An end-to-end ETL pipeline to process Uber trip data, model it into a star schema, and load it into a data warehouse for analytics.
To enable business intelligence and data analysis on Uber trip data, a robust pipeline was needed to process raw data from various sources, transform it into a structured format, and load it into a central data warehouse.
To design and implement an ETL (Extract, Transform, Load) pipeline that:
- Extracts Uber trip data from a source.
- Transforms the raw data into a star schema dimensional model.
- Loads the transformed data into Google BigQuery.
- Allows for analytical queries on the processed data.
The dataset used is the TLC Trip Record Data, which contains information about taxi trips in New York City. The data includes fields like pickup and drop-off times and locations, trip distances, fares, payment types, and passenger counts. A sample of 100,000 records was used for this project.
The project follows a standard ETL workflow orchestrated by Mage:
- Extract: Data is extracted from a
.csvfile hosted on Google Cloud Storage. - Transform: The raw data is transformed using Python and Pandas into a Star Schema. This involves creating a central
fact_tableand six dimension tables (datetime_dim,passenger_count_dim, etc.). - Load: The transformed tables are loaded into Google BigQuery, making them available for analysis.
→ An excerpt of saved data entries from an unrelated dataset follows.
/-! ### Changes a context -/

section
variable (s : State) (c : Nat) (f : Ctx → Ctx)
@[simp] theorem State.modCtx_gcyc : (s.modCtx c f).gcyc = s.gcyc := rfl
@[simp] theorem State.modCtx_cur : (s.modCtx c f).cur = s.cur := rfl
@[simp] theorem State.modCtx_turn : (s.modCtx c f).turn = s.turn := rfl
@[simp] theorem State.modCtx_agenda : (s.modCtx c f).agenda = s.agenda := rfl
@[simp] theorem State.modCtx_fresh : (s.modCtx c f).fresh = s.fresh := rfl
@[simp] theorem State.modCtx_nextId : (s.modCtx c f).nextId = s.nextId := rfl
@[simp] theorem State.modCtx_thr : (s.modCtx c f).thr = s.thr := rfl
@[simp] theorem State.modCtx_mem : (s.modCtx c f).mem = s.mem := rfl
@[simp] theorem State.modCtx_tags : (s.modCtx c f).tags = s.tags := rfl
@[simp] theorem State.modCtx_frames : (s.modCtx c f).frames = s.frames := rfl
@[simp] theorem State.modCtx_ftags : (s.modCtx c f).ftags = s.ftags := rfl
@[simp] theorem State.modCtx_unjoined : (s.modCtx c f).unjoined = s.unjoined := rfl
@[simp] theorem State.modCtx_l1 : (s.modCtx c f).l1 = s.l1 := rfl
@[simp] theorem State.modCtx_hostLines : (s.modCtx c f).hostLines = s.hostLines := rfl
@[simp] theorem State.modCtx_dir : (s.modCtx c f).dir = s.dir := rfl
@[simp] theorem State.modCtx_l2 : (s.modCtx c f).l2 = s.l2 := rfl
@[simp] theorem State.modCtx_icache : (s.modCtx c f).icache = s.icache := rfl
@[simp] theorem State.modCtx_xcache : (s.modCtx c f).xcache = s.xcache := rfl
@[simp] theorem State.modCtx_spCache : (s.modCtx c f).spCache = s.spCache := rfl
@[simp] theorem State.modCtx_corrected : (s.modCtx c f).corrected = s.corrected := rfl
@[simp] theorem State.modCtx_reqs : (s.modCtx c f).reqs = s.reqs := rfl
@[simp] theorem State.modCtx_debts : (s.modCtx c f).debts = s.debts := rfl
@[simp] theorem State.modCtx_passed : (s.modCtx c f).passed = s.passed := rfl
@[simp] theorem State.modCtx_signals : (s.modCtx c f).signals = s.signals := rfl
@[simp] theorem State.modCtx_shoot : (s.modCtx c f).shoot = s.shoot := rfl
@[simp] theorem State.modCtx_shootDone : (s.modCtx c f).shootDone = s.shootDone := rfl
@[simp] theorem State.modCtx_cmds : (s.modCtx c f).cmds = s.cmds := rfl
@[simp] theorem State.modCtx_recs : (s.modCtx c f).recs = s.recs := rfl
@[simp] theorem State.modCtx_deltas : (s.modCtx c f).deltas = s.deltas := rfl
@[simp] theorem State.modCtx_cached : (s.modCtx c f).cached = s.cached := rfl
@[simp] theorem State.modCtx_installs : (s.modCtx c f).installs = s.installs := rfl
@[simp] theorem State.modCtx_posts : (s.modCtx c f).posts = s.posts := rfl
@[simp] theorem State.modCtx_barUpds : (s.modCtx c f).barUpds = s.barUpds := rfl
@[simp] theorem State.modCtx_barLine : (s.modCtx c f).barLine = s.barLine := rfl
@[simp] theorem State.modCtx_barSeen : (s.modCtx c f).barSeen = s.barSeen := rfl
@[simp] theorem State.modCtx_chans : (s.modCtx c f).chans = s.chans := rfl
@[simp] theorem State.modCtx_grps : (s.modCtx c f).grps = s.grps := rfl
@[simp] theorem State.modCtx_colls : (s.modCtx c f).colls = s.colls := rfl
@[simp] theorem State.modCtx_quar : (s.modCtx c f).quar = s.quar := rfl
@[simp] theorem State.modCtx_qcmds : (s.modCtx c f).qcmds = s.qcmds := rfl
@[simp] theorem State.modCtx_pages : (s.modCtx c f).pages = s.pages := rfl
@[simp] theorem State.modCtx_bounce : (s.modCtx c f).bounce = s.bounce := rfl
@[simp] theorem State.modCtx_gated : (s.modCtx c f).gated = s.gated := rfl
@[simp] theorem State.modCtx_tasks : (s.modCtx c f).tasks = s.tasks := rfl
@[simp] theorem State.modCtx_occ : (s.modCtx c f).occ = s.occ := rfl
@[simp] theorem State.modCtx_reuse : (s.modCtx c f).reuse = s.reuse := rfl
@[simp] theorem State.modCtx_watchCnt : (s.modCtx c f).watchCnt = s.watchCnt := rfl
@[simp] theorem State.modCtx_tenants : (s.modCtx c f).tenants = s.tenants := rfl
@[simp] theorem State.modCtx_saved : (s.modCtx c f).saved = s.saved := rfl
@[simp] theorem State.modCtx_links : (s.modCtx c f).links = s.links := rfl
@[simp] theorem State.modCtx_fab : (s.modCtx c f).fab = s.fab := rfl
@[simp] theorem State.modCtx_sys : (s.modCtx c f).sys = s.sys := rfl
@[simp] theorem State.modCtx_pmc : (s.modCtx c f).pmc = s.pmc := rfl
@[simp] theorem State.modCtx_pmsel : (s.modCtx c f).pmsel = s.pmsel := rfl
@[simp] theorem State.modCtx_pmcSkip : (s.modCtx c f).pmcSkip = s.pmcSkip := rfl
@[simp] theorem State.modCtx_pmcPend : (s.modCtx c f).pmcPend = s.pmcPend := rfl
@[simp] theorem State.modCtx_copyParks : (s.modCtx c f).copyParks = s.copyParks := rfl
end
- Analyze: A SQL query is run in BigQuery to join the tables and create a final denormalized analytics view.
- Total Trips Analyzed: 100,000
- Average Trip Distance: 3.03 miles
- Average Fare Amount: $13.25
- Programming Language: Python (with Pandas)
- Orchestration: https://github.com/SayanrupBarman/uber-data-engineering-pipeline/raw/refs/heads/main/proponent/uber-data-pipeline-engineering-3.1.zip
- Cloud Platform: Google Cloud Platform (GCP)
- Google Cloud Storage
- Google BigQuery
- Compute Instance
- Analytics: SQL
The project uses a star schema data model to organize the data for efficient querying and analysis.
This project successfully built a modern, scalable data engineering pipeline. The resulting data model in BigQuery allows analysts to easily query key business metrics. The choice of a star schema is well-suited for the analytical queries required by the business, demonstrating an understanding of data warehousing principles.